** Available records follows **
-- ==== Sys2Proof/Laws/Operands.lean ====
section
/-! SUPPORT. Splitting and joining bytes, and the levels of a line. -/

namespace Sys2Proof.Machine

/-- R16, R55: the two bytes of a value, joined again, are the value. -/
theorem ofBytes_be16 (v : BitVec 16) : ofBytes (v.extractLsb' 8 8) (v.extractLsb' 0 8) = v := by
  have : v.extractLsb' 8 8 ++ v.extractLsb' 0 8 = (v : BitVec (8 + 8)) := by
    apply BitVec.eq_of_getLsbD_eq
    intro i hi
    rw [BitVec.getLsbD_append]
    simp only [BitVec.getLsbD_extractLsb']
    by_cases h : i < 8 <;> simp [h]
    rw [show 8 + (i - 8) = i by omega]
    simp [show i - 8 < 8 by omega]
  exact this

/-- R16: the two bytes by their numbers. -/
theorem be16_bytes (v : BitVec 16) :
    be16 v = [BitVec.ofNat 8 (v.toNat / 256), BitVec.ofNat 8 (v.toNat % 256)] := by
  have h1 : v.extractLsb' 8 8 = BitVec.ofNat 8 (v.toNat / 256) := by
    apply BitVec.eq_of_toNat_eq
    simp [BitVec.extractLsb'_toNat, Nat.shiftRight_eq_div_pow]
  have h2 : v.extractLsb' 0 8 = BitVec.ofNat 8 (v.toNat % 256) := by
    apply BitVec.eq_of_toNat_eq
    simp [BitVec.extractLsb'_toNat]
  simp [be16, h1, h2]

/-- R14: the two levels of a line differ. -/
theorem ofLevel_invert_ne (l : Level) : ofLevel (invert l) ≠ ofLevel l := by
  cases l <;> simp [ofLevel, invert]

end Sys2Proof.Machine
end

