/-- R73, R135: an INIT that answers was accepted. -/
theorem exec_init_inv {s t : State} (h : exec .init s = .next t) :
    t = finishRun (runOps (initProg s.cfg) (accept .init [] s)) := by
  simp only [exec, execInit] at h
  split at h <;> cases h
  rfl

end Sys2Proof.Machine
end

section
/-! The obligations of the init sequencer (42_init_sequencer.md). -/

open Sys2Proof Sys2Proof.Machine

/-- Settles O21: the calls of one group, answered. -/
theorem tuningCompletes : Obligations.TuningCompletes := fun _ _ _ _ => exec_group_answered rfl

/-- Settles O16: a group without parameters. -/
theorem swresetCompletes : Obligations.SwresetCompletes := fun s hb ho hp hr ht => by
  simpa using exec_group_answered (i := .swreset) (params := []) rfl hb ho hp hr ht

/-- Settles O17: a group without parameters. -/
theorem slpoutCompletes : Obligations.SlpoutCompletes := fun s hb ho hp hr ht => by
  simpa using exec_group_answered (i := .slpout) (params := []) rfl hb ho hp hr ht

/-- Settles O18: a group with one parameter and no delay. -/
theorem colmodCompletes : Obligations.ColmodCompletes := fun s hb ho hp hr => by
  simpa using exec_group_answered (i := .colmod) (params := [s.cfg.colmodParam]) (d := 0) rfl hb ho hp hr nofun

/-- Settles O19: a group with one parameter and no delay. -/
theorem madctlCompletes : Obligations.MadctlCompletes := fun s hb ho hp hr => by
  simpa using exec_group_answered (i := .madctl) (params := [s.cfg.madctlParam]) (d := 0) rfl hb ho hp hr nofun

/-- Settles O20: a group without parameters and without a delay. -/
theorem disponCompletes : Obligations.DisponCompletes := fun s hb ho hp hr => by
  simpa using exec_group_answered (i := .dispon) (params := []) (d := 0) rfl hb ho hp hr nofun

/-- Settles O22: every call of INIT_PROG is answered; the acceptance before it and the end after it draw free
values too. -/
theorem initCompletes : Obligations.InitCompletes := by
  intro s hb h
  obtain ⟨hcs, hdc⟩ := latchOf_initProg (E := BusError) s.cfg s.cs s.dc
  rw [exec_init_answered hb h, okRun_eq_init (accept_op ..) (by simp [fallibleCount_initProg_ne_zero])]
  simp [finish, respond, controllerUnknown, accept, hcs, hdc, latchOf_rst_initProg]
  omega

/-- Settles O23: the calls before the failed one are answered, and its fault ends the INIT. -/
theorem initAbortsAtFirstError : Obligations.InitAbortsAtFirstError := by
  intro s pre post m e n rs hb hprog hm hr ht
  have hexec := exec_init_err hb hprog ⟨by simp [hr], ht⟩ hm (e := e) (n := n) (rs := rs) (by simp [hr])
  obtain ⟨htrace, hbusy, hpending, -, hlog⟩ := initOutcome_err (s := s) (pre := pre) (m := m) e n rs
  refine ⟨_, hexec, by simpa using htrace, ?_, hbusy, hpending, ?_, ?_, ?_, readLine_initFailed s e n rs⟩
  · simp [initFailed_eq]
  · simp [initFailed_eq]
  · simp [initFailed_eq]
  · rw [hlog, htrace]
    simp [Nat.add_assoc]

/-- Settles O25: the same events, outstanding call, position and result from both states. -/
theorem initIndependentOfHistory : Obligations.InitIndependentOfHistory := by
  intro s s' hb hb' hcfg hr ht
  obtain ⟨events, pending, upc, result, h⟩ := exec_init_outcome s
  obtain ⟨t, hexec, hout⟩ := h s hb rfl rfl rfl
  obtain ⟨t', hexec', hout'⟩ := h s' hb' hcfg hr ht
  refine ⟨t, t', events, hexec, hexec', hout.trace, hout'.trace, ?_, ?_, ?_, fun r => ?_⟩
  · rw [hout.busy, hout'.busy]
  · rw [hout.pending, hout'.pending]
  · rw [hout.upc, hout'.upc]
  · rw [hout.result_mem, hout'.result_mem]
** End of Available records **
• [Aim of the task]:
The response must consist of the lines above, from the first one through the line containing "theorem slpoutCompletes : Obligations.SlpoutCompletes", reproduced exactly.

• [Task output]:
-- ==== Sys2Proof/Laws/Operands.lean ====
section
/-! SUPPORT. Splitting and joining bytes, and the levels of a line. -/

namespace Sys2Proof.Machine

/-- R16, R55: the two bytes of a value, joined again, are the value. -/
theorem ofBytes_be16 (v : BitVec 16) : ofBytes (v.extractLsb' 8 8) (v.extractLsb' 0 8) = v := by
  have : v.extractLsb' 8 8 ++ v.extractLsb' 0 8 = (v : BitVec (8 + 8)) := by
    apply BitVec.eq_of_getLsbD_eq
    intro i hi
    rw [BitVec.getLsbD_append]
    simp only [BitVec.getLsbD_extractLsb']
    by_cases h : i < 8 <;> simp [h]
    rw [show 8 + (i - 8) = i by omega]
    simp [show i - 8 < 8 by omega]
  exact this

/-- R16: the two bytes by their numbers. -/
theorem be16_bytes (v : BitVec 16) :
    be16 v = [BitVec.ofNat 8 (v.toNat / 256), BitVec.ofNat 8 (v.toNat % 256)] := by
  have h1 : v.extractLsb' 8 8 = BitVec.ofNat 8 (v.toNat / 256) := by
    apply BitVec.eq_of_toNat_eq
    simp [BitVec.extractLsb'_toNat, Nat.shiftRight_eq_div_pow]
  have h2 : v.extractLsb' 0 8 = BitVec.ofNat 8 (v.toNat % 256) := by
    apply BitVec.eq_of_toNat_eq
    simp [BitVec.extractLsb'_toNat]
  simp [be16, h1, h2]

/-- R14: the two levels of a line differ. -/
theorem ofLevel_invert_ne (l : Level) : ofLevel (invert l) ≠ ofLevel l := by
  cases l <;> simp [ofLevel, invert]

end Sys2Proof.Machine
end

/-- R73, R135: an INIT that answers was accepted. -/
theorem exec_init_inv {s t : State} (h : exec .init s = .next t) :
    t = finishRun (runOps (initProg s.cfg) (accept .init [] s)) := by
  simp only [exec, execInit] at h
  split at h <;> cases h
  rfl

end Sys2Proof.Machine
end

section
/-! The obligations of the init sequencer (42_init_sequencer.md). -/

open Sys2Proof Sys2Proof.Machine

/-- Settles O21: the calls of one group, answered. -/
theorem tuningCompletes : Obligations.TuningCompletes := fun _ _ _ _ => exec_group_answered rfl

/-- Settles O16: a group without parameters. -/
theorem swresetCompletes : Obligations.SwresetCompletes := fun s hb ho hp hr ht => by
  simpa using exec_group_answered (i := .swreset) (params := []) rfl hb ho hp hr ht

/-- Settles O17: a group without parameters. -/
theorem slpoutCompletes : Obligations.SlpoutCompletes := fun s hb ho hp hr ht => by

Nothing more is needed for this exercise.